- am I just submitting to the wrong agents/publishers?
- is the book just not good enough?
- is there just not a market for it?
- is it just a little too weird?
- is there a conspiracy against me purely because I believe in angels?
Well I think the first one could be correct. The most common advice I have received from others is to research those people to whom the work is being submitted. I have tried but perhaps I need to try harder.
Is the book good enough? I believe it is. Call it confidence or arrogance or even misguided but I think it's a great book! As to whether there is a market for it - it has The Beatles, schizophrenia, cricket, alcohol and love all set in the loveliest of English villages. Perhaps I need to get the potential market over more in my submission.
Is Tollesbury Time Forever a little too weird? Probably...
Is there a conspiracy against me due to my angelic beliefs? More than likely...
So where does that leave me? After a short hiatus I intend to submit to more lucky publishers in the new year. I still have plenty of options and am still hopeful because, as I truly believe, Tollesbury Time Forever is a very good book.

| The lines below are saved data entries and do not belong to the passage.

-- ==== Sys2Proof/Machine/Spares.lean ====
section
/-! DEFINITION. Spare tiles and the defect maps (rules R387 to R391), and what the self-test of B1 makes of them (rules R379,
R389). -/

namespace Sys2Proof.Machine

/-! ### A block entry (rule R391) -/

/-- One block entry of a defect map, as its 32 bits. -/
abbrev BlockEntry := BitVec 32

namespace BlockEntry
def short (e : BlockEntry) : Bool := e.getLsbD 31
def bdir (e : BlockEntry) : Nat := (e.extractLsb' 29 2).toNat
def brow (e : BlockEntry) : Nat := (e.extractLsb' 27 2).toNat
def bcol (e : BlockEntry) : Nat := (e.extractLsb' 24 3).toNat
def lent (e : BlockEntry) (r : Nat) : Bool := e.getLsbD (20 + r)
def defect (e : BlockEntry) (r : Nat) : Bool := e.getLsbD (16 + r)
/-- The bypassed column of a row; 0xF none. -/
def bypass (e : BlockEntry) (r : Nat) : Nat := (e.extractLsb' (4 * r) 4).toNat

/-- The entry is malformed. -/
def malformed (e : BlockEntry) : Bool :=
  (List.range 4).any (fun r =>
    (decide (9 ≤ e.bypass r) && e.bypass r != 15) || (e.lent r && e.bypass r != 15)
      || e.defect r != (e.bypass r != 15 || (e.short && e.brow == r)))
    || (!e.short && (e.bdir != 0 || e.brow != 0 || e.bcol != 0))

/-- The physical column that serves a logical column of a row (rule R387). -/
def physical (e : BlockEntry) (r c : Nat) : Nat := if e.bypass r ≤ 8 && e.bypass r ≤ c then c + 1 else c

/-- The row's spare is neither used nor lent (rule R388). -/
def spareFree (e : BlockEntry) (r : Nat) : Bool := e.bypass r == 15 && !e.lent r

/-- A row takes a bypass. -/
def setBypass (e : BlockEntry) (r c : Nat) : BlockEntry :=
  (e &&& ~~~((0xF : BitVec 32) <<< (4 * r))) ||| (BitVec.ofNat 32 c <<< (4 * r)) ||| (1 <<< (16 + r))
/-- The row's spare is lent. -/
def lend (e : BlockEntry) (r : Nat) : BlockEntry := e ||| (1 <<< (20 + r))
/-- The row's spare is lent no longer. -/
def takeBack (e : BlockEntry) (r : Nat) : BlockEntry := e &&& ~~~((1 : BitVec 32) <<< (20 + r))
/-- A position of the block is borrowed, from the lender in a direction. -/
def borrow (e : BlockEntry) (dir r c : Nat) : BlockEntry :=
  (e &&& ~~~((3 : BitVec 32) <<< 29)) ||| (1 <<< 31) ||| (BitVec.ofNat 32 dir <<< 29) ||| (BitVec.ofNat 32 r <<< 27) ||| (BitVec.ofNat 32 c <<< 24)
    ||| (1 <<< (16 + r))
end BlockEntry

/-! ### A reticle's section (rule R390) -/

/-- The block entries of a section. -/
def mapEntry (ws : List Word) (b : Nat) : BlockEntry := (ws.getD (1 + b / 2) 0).extractLsb' (32 * (b % 2)) 32
def mapPut (ws : List Word) (b : Nat) (e : BlockEntry) : List Word :=
  ws.set (1 + b / 2) (setBits (ws.getD (1 + b / 2) 0) (32 * (b % 2) + 31) (32 * (b % 2)) e.toNat)

/-- The check code over bytes 0x00 to 0x47. -/
def mapCrc (ws : List Word) : BitVec 32 := crc32 ((ws.take 9).flatMap (fun w => toBytes 8 w.toNat))

/-- The fuse check of a reticle's section (rules R379, R390, R391). -/
def mapSound (r : Nat) (ws : List Word) : Bool :=
  let w := ws.getD 0 0
  bits w 57 52 == r && bits w 47 40 == 1 && bits w 39 0 == 0 && decide (bits w 63 58 < 48) && bits (ws.getD 9 0) 63 32 == 0
    && bits (ws.getD 9 0) 31 0 == (mapCrc ws).toNat && (List.range 16).all (fun b => !(mapEntry ws b).malformed)

/-- A reticle's fused rank. -/
def mapRank (ws : List Word) : Nat := bits (ws.getD 0 0) 63 58

/-! ### Lenders (rule R388) -/

/-- The neighbour of a block in a direction (0 N, 1 E, 2 S, 3 W), in the same reticle, and the row whose spare it lends. -/
def lenderOf (b dir row : Nat) : Option (Nat × Nat) :=
  match dir with
  | 0 => if b / 4 = 0 then none else some (b - 4, 3)
  | 1 => if b % 4 = 3 then none else some (b + 1, row)
  | 2 => if b / 4 = 3 then none else some (b + 4, 0)
  | _ => if b % 4 = 0 then none else some (b - 1, row)

/-- The first neighbour that qualifies, in the order E, W, N, S; `bad` tells which physical tiles of the reticle are defective. -/
def findLender (bad : Nat → Nat → Nat → Bool) (ws : List Word) (b row : Nat) : Option (Nat × Nat × Nat) :=
  [1, 3, 0, 2].findSome? (fun dir =>
    match lenderOf b dir row with
    | some (l, r) => if (mapEntry ws l).spareFree r && !bad l r 8 then some (dir, l, r) else none
    | none => none)

/-- The block that borrows the spare of a row of a block. -/
def borrowerOf (ws : List Word) (b row : Nat) : Option Nat :=
  (List.range 16).find? (fun x =>
    let e := mapEntry ws x
    e.short && lenderOf x e.bdir e.brow == some (b, row))

/-- A block borrows for a position from the first neighbour that qualifies: the map, or the block that cannot be placed. -/
def borrowFor (bad : Nat → Nat → Nat → Bool) (ws : List Word) (b row c : Nat) : List Word × Option Nat :=
  match findLender bad ws b row with
  | none => (ws, some b)
  | some (dir, l, r) =>
    let ws1 := mapPut ws b ((mapEntry ws b).borrow dir row c)
    (mapPut ws1 l ((mapEntry ws1 l).lend r), none)

/-- One newly found defective tile enters the live map (rules R387 to R389): the map, and the block that can no longer be placed.
A spare that serves a neighbour is no longer healthy, so its borrower takes its next lender. -/
def addDefect (bad : Nat → Nat → Nat → Bool) (ws : List Word) (b row col : Nat) : List Word × Option Nat :=
  let e := mapEntry ws b
  let serves := (List.range 8).find? (fun c => e.physical row c == col)
  match serves with
  | none =>
    if e.bypass row != 15 then (ws, none)
    else
      let ws1 := mapPut ws b ((e.takeBack row).setBypass row col)
      match (if e.lent row then borrowerOf ws b row else none) with
      | none => (ws1, none)
      | some x => borrowFor bad ws1 x (mapEntry ws x).brow (mapEntry ws x).bcol
  | some c =>
    if e.short && e.brow == row && e.bcol == c then (ws, none)
    else if e.spareFree row then (mapPut ws b (e.setBypass row col), none)
    else if e.short then (ws, some b)
    else borrowFor bad ws b row c

/-- The live map of a reticle and the blocks that cannot be placed (rule R389): the fused map with every newly found defect, in
ascending block order. -/
def liveMap (bad : Nat → Nat → Nat → Bool) (fused : List Word) : List Word × List Nat :=
  let found := (List.range 16).flatMap (fun b => (List.range 4).flatMap (fun row =>
    ((List.range 9).filter (bad b row)).map (fun col => (b, row, col))))
  let out := found.foldl (fun (st : List Word × List Nat) d =>
    let (ws, lost) := addDefect bad st.1 d.1 d.2.1 d.2.2
    (ws, (st.2 ++ lost.toList).eraseDups)) (fused, [])
  (out.1.set 9 (setBits (out.1.getD 9 0) 31 0 (mapCrc out.1).toNat), out.2)

/-- The borrowed positions of a reticle: the block, the tile of the block, and the detour (rule R388). -/
def borrowed (ws : List Word) : List (Nat × Nat × Nat) :=
  (List.range 16).filterMap (fun b =>
    let e := mapEntry ws b
    if e.short then some (b, 8 * e.brow + e.bcol, if e.bdir % 2 = 1 then 2 else 4) else none)

/-- A block whose rows' spares are all used or lent (rule R397). -/
def noSpare (e : BlockEntry) : Bool := (List.range 4).all (fun r => !e.spareFree r)

namespace State

/-- What B1 leaves at a core (rules R70, R379): local space and IMEM are zero with valid check bits, and its latch format is 0. -/
def selfTested (c : Core) : Core :=
  { c with
    mem := { c.mem with loc := .empty, imem := .empty, bad := [], imemBad := [], soft := [], imemSoft := [], codeLines := [] }
    aux := { c.aux with fixes := [] }
    reg := { c.reg with latchFmt := 0 } }

/-- B1's outcome at a reticle (rules R379, R389): cleared cores and routers, the live map, the detours of borrowed tiles, BADB, and
whether it is dead. -/
def selfTest (s : State) (r : Nat) : State :=
  let x := s.ret r
  let (ws, lost) := liveMap (Config.selfTestFails r) x.fused
  let dead := !Config.romSound r || !mapSound r x.fused || !lost.isEmpty
  let st := setBits x.bootst 23 16 (min 255 lost.length)
  let s0 := s.mapCores (fun c => if reticleOf c.idx = r then selfTested c else c)
  let s0 : State := { s0 with tiles := s0.tiles.map (fun (t : Tile) =>
    if reticleOf (2 * t.idx) = r then { t with htab := [], hdir := [], xstat := 0 } else t) }
  let s1 := s0.putRet r { x with
    live := ws
    bootst := if dead then setBits st 63 60 7 else st
    boot := { x.boot with
      stage := if dead then .dead else .b1 } }
  (borrowed ws).foldl (fun s e =>
    let t := s.tileAt (r * 512 + 32 * e.1 + e.2.1)
    s.putTile { t with detour := e.2.2 }) s1

end State

end Sys2Proof.Machine
end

In the meantime, I have been working on my latest novel, tentatively entitled "Not Only Birds Have Wings." And yes it is fairly weird too - if you consider a novel about midgets, angels, murderers and pool competitions to be weird...
2 comments:
I'll probably be in the same situation next year, Stuart. Nobody ever said that this writing lark is easy. Keep plodding on. Remove all the negatives from your mind and keep those fingers working. At the end of the day, we are our own worst critics.
Onward, buddy!!!
Definitely don't give up, Stu. 8 rejections isn't a lot in the scheme of things. And that last one could be the one! I got 12 rejections and 3 non responses from agents for my first book. I probably would have kept going but I'd lost confidence in it a bit - although I thought some bits were good, there were significant parts that didn't work. If you have faith in your book and yourself then keep going. And there's always e-publishing - you stay in control and have no one to answer to. You have to do your own promotion but that is increasingly the case anyway!